Investments in the European Union, business concept. 3D rendering

The EU is expected to see greater average investment relative to GDP over the next five years, according to research by fDi Intelligence.

The firm said it had concluded this after an analysis of IMF data on gross fixed capital formation (GCFC) – defined as the total value of investment to add or maintain fixed productive assets, such as buildings and equipment, within a certain period. The raised average investment, it said, would be due to improving financial conditions and policy packages aimed at boosting capital deployment.

“Average investment in the EU is forecast to marginally increase to 23.5% of GDP between 2023 and 2027 – up from 23.1% in the previous five years, according to fDi calculations of data in the IMF’s October 2023 World Economic Outlook,” it said. “This is counter to forecasts that average global investment relative to GDP will decline slightly from 26.8% to 26.4% over the same period.”

Pandemic ‘bounce-back’

The research note continued: “The increase of investment in the EU is reflective of efforts to bounce back from subdued investment during the pandemic. The EU’s recovery and resiliency facility fund, a package of €723bn in grants and loans, is expected to be a major driver of reforms and investments in EU member states by the end of 2026.”

According to fDi Intelligence, some EU member states – including Greece, Lithuania and Portugal – are expected to see average investment relative to GDP jump over the next five years. “By comparison, average investment in emerging and developing Europe is expected to decline from 24.1% to 21.3% of GDP,” it added, however.

It went on to note that emerging market and developing economies are expected to see the largest fall in average investment, driven in large part by China.
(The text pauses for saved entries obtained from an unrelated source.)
/-- The mappings of sectors lost with a unit, of member `i` of group `gn`. -/
def State.goneIn (s : State) (gn i : Nat) : List (Key × Nat) :=
  s.way.map.filter fun q => isGone q.2 && goneGroup q.2 = gn && goneMember q.2 = i

/-- Group `gn` lacks a member: one it was formed without, a parity member or copy lost with a unit, or a lost data member whose sectors
are not all rebuilt (R150, R174). -/
def State.lacking (s : State) (gn : Nat) (g : Group) : Bool :=
  ((g.members.zip (List.range g.members.length)).any fun q =>
      q.1.isNone && (!g.gone.contains q.2 || dataMembers g.redund ≤ q.2))
    || g.gone.any fun i => i < dataMembers g.redund && s.goneIn gn i ≠ []

/-- WAY_DEGRADED counts the groups that lack a member. -/
def State.countDegraded (s : State) : State :=
  s.wr R.WAY_DEGRADED (word (s.way.groups.filter fun q => s.lacking q.1 q.2).length)

/-- Group formed of the outermost FREE bands of `surfs`, missing members recorded; `clean` where bands below FLOOR were taken. -/
def State.makeGroup (s : State) (cls : Nat) (clean : Bool) (surfs : List Nat) : State :=
  let bands := surfs.filterMap s.freeBandOn
  let need := allMembers (s.redund cls)
  let g := s.way.nextGroup
  let grp : Group :=
    { cls, redund := s.redund cls, rows := minOf (bands.map s.bandSize), clean,
      members := (bands.map some ++ List.replicate need none).take need }
  let s1 := (s.openBands g cls bands 0).setGroup g grp
  { s1 with fresh := s1.fresh + need,
            way := { s1.way with nextGroup := g + 1, opened := s1.way.opened + bands.length } }.countDegraded

/-- The surfaces of a group of class `cls` within the FREE bands that `room` leaves each actuator; a degraded group, without the limit of
R149, when fewer surfaces are in service than the class has members; none when the FREE bands fall short. -/
def State.groupSurfs (s : State) (cls : Nat) (room : Nat → Nat) : Option (List Nat) :=
  let need := allMembers (s.redund cls)
  let degraded := decide (s.surfsIn.length < need)
  let per := ceilDiv need (max 1 s.actsIn)
  let got := s.chooseSurfs s.freeSurfs (fun a => if degraded then room a else min per (room a)) need [] s.fresh
  if (degraded && got ≠ []) || got.length = need then some got else none

/-- A group formed for class `cls`. Bands below FLOOR are taken for a cleaning copy only where the others fall short, and the group then
takes nothing else (R158). -/
def State.formGroup (s : State) (cls : Nat) (cleaning : Bool) : Option State :=
  match s.groupSurfs cls (s.actRoom false) with
  | some l => some (s.makeGroup cls false l)
  | none => if cleaning then (s.groupSurfs cls (s.actRoom true)).map (s.makeGroup cls true) else none

/-! ### Choosing a member (R154) -/

/-- A data member that could take a placement. -/
structure Cand where
  group : Nat
  band : Nat
  surf : Nat
  lag : Nat
  room : Nat
deriving DecidableEq, Repr

/-- Where the next placement in band `b` goes: behind what is placed there, on a place that may hold data. -/
def State.claimed (s : State) (b : Nat) : Nat := s.dataPlace b (max (s.band b).wp (s.band b).next) 0

/-- The LANDING band of actuator `a`. -/
def State.landingOf (s : State) (a : Nat) : Option Nat :=
  (s.way.bands.find? fun q => decide (q.2.st = .landing) && s.bandSurf q.1 / 8 = a).map Prod.fst

/-- The candidates of class `cls`: data members of OPEN groups on heads in service; WP counts what is placed (R154). -/
def State.candidates (s : State) (cls : Nat) (cleaning : Bool) : List Cand :=
  (s.way.groups.filter fun q => decide (q.2.st = .opened) && q.2.cls = cls && (cleaning || !q.2.clean)).flatMap fun q =>
    let low := minOf (q.2.dataBands.map s.claimed)
    (q.2.dataBands.filter fun b => s.headIn (s.bandSurf b)).map fun b =>
      { group := q.1, band := b, surf := s.bandSurf b, lag := s.claimed b - low, room := s.dataRoom b (s.claimed b) q.2.rows }

/-- Lexicographic order. -/
def lexLt : List Nat → List Nat → Bool
  | a :: as, b :: bs => a < b || (a = b && lexLt as bs)
  | _, _ => false

/-- PENDING of an actuator. -/
def State.pendingOf (s : State) (a : Nat) : Nat := spGetD 0 s.way.pend a

/-- The order of R154. -/
def State.candKey (s : State) (c : Cand) : List Nat := [s.pendingOf (c.surf / 8), c.lag, c.surf / 8, c.surf % 8]

/-- The least candidate. -/
def State.bestCand (s : State) : List Cand → Option Cand
  | [] => none
  | c :: rest => match s.bestCand rest with
    | none => some c
    | some d => if lexLt (s.candKey d) (s.candKey c) then some d else some c

/-- Candidates of M for `n` sectors. -/
def State.fitting (s : State) (cls n : Nat) (cleaning : Bool) : List Cand :=
  let all := s.candidates cls cleaning
  all.filter fun m => n ≤ m.room || (0 < m.room
    && all.any fun o => o.band ≠ m.band && o.surf / 8 = m.surf / 8 && n - m.room ≤ o.room)

/-- The present members of a group become FULL with it. -/
def State.fillGroup (s : State) (gn : Nat) (g : Group) : State :=
  g.present.foldl (fun t x => t.setBand x { t.band x with st := .full }) (s.setGroup gn { g with st := .full })

/-- The sector at `psa` goes through the write channel of its actuator. -/
def State.sendSector (s : State) (psa : Nat) (x : Sector) : State :=
  match s.psaPlace psa with
  | some (sf, z, track, k) => s.writeOut sf z false track k psa x.data x.metaBytes
  | none => s

/-- A sector written to `psa` with the next WSEQ. -/
def State.putSector (s : State) (psa : Nat) (x : Sector) : State :=
  let y := { x with wseq := s.way.wseq }
  { s with way := { s.way with media := spInsert (spErase s.way.media psa) psa y, wseq := s.way.wseq + 1 } }.sendSector psa y

/-- `n` places of band `b` from `i` on written with PAD sectors: the group in bytes 0 to 3 of ID, the row in bytes 4 to 7 (R164, R221). -/
def State.padPlaces (s : State) (b : Nat) : Nat → Nat → State
  | _, 0 => s
  | i, n + 1 =>
    (s.putSector (s.bandPsa b i) { kind := 4, cls := (s.band b).cls, id := (s.band b).group + i * 2 ^ 32 }).padPlaces b (i + 1) n

/-- Place `j` of band `b` written at its write pointer, one sector after another and never behind it (R146): the places before it that
nothing has been written to, SKIP positions among them, get PAD sectors, and so do the SKIP positions that follow it. -/
def State.writeAt (s : State) (b j : Nat) (x : Sector) : State :=
  let i := (s.band b).wp
  if j < i then s
  else
    let t := (s.padPlaces b i (j - i)).putSector (s.bandPsa b j) x
    let e := t.dataPlace b (j + 1) 0
    let u := t.padPlaces b (j + 1) (e - (j + 1))
    u.setBand b { u.band b with wp := e, next := max e (u.band b).next }

/-- `n` sectors of band `b` placed behind what is placed there. -/
def State.takePlaces (s : State) (b n : Nat) : State := s.setBand b { s.band b with next := s.dataPlace b (s.claimed b) n }

/-- A group whose data members have no room left to write is FULL (R147). -/
def State.fullCheck (s : State) (gn : Nat) : State :=
  match s.group gn with
  | none => s
  | some g =>
    if g.st = .opened && g.dataBands.all (fun x => s.dataRoom x (s.band x).wp g.rows = 0) then s.fillGroup gn g else s

/-- PENDING of an actuator raised. -/
def State.addPending (s : State) (a n : Nat) : State :=
  { s with way := { s.way with pend := spSet 0 s.way.pend a (s.pendingOf a + n) } }
def State.subPending (s : State) (a n : Nat) : State :=
  { s with way := { s.way with pend := spSet 0 s.way.pend a (s.pendingOf a - n) } }

/-- OPEN groups of a class. -/
def State.openGroups (s : State) (cls : Nat) : List Nat :=
  (s.way.groups.filter fun q => decide (q.2.st = .opened) && q.2.cls = cls).map Prod.fst

/-- Two OPEN groups of the class stand and neither has room: the older closes, so that a new one may open (R149). -/
def State.closeOldest (s : State) (cls : Nat) : State :=
  match s.openGroups cls with
  | g :: _ :: _ => match s.group g with
    | some grp => s.fillGroup g grp
    | none => s
  | _ => s

/-- M of R154 for `n` sectors of class `cls`, after forming a group when it is empty. -/
def State.withRoom (s : State) (cls n : Nat) (cleaning : Bool) : State :=
  if s.fitting cls n cleaning ≠ [] then s
  else match (s.closeOldest cls).formGroup cls cleaning with
    | some t => t
    | none => s

/-- The placement of `n` sectors of class `cls`: its PLACE value, with the sectors placed; none while it must wait. -/
def State.place (s : State) (cls n : Nat) (replaced cleaning : Bool) : Option (Nat × State) :=
  let s1 := s.withRoom cls n cleaning
  match s1.bestCand (s1.fitting cls n cleaning) with
  | none => none
  | some m =>
    let n1 := min n m.room
    let a := m.surf / 8
    let psa1 := s1.bandPsa m.band (s1.claimed m.band)
    let s2 := (s1.takePlaces m.band n1).addPending a n
    if n1 = n then some (placeOf a replaced n1 psa1 none, s2)
    else match s1.bestCand ((s1.candidates cls cleaning).filter fun o =>
        o.band ≠ m.band && o.surf / 8 = a && n - n1 ≤ o.room) with
      | none => none
      | some o => some (placeOf a replaced n1 psa1 (some (s1.bandPsa o.band (s1.claimed o.band))),
                        s2.takePlaces o.band (n - n1))

/-! ### Writing sectors, rows and parity (R151 to R153, R164, R165) -/

/-- Sector `r` of band `b` stands on media. -/
def State.written (s : State) (b r : Nat) : Bool := (spGet s.way.media (s.bandPsa b r)).isSome

/-- The sector of member `i` of group `gn` in row `r`, be the member lost with a unit. -/
def State.memberSector (s : State) (gn : Nat) (g : Group) (i r : Nat) : Option Sector :=
  match (g.members[i]?).join with
  | some b => spGet s.way.media (s.bandPsa b r)
  | none => if g.gone.contains i then spGet s.way.gone (goneKey gn i r) else none

/-- Data of member `i` in row `r`: zero where the group was formed without it, where it holds a PAD sector, and where nothing was
written. A member lost with a unit keeps its part in the sums (R151, R153). -/
def State.rowData (s : State) (gn : Nat) (g : Group) (r i : Nat) : Nat :=
  match s.memberSector gn g i r with
  | some x => if x.kind = 4 then 0 else x.data
  | none => 0

/-- Every present data member has written row `r`. -/
def State.rowWritten (s : State) (g : Group) (r : Nat) : Bool := g.dataBands.all fun b => s.written b r

/-- Redundancy content of member `j` of a row. -/
def State.rowParity (s : State) (gn : Nat) (g : Group) (j r : Nat) : Nat :=
  let d := (List.range (dataMembers g.redund)).map (s.rowData gn g r)
  if g.redund = 1 then d.headD 0 else parityOf j d 0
There, fDi Intelligence said that average investment is forecast to decline from 43.3% to 38.2% over the next five years. The importance of these figures, wrote the firm, is that forecasts for total investment as a percentage of GDP remain an indicator of the attractiveness of destinations for future investment.

Pete Carvill

Pete Carvill is a reporter, writer, and editor based in Berlin who has been writing for the B2B and mainstream media since 2007. He is a contributing writer for Expert Investor and, in addition, has...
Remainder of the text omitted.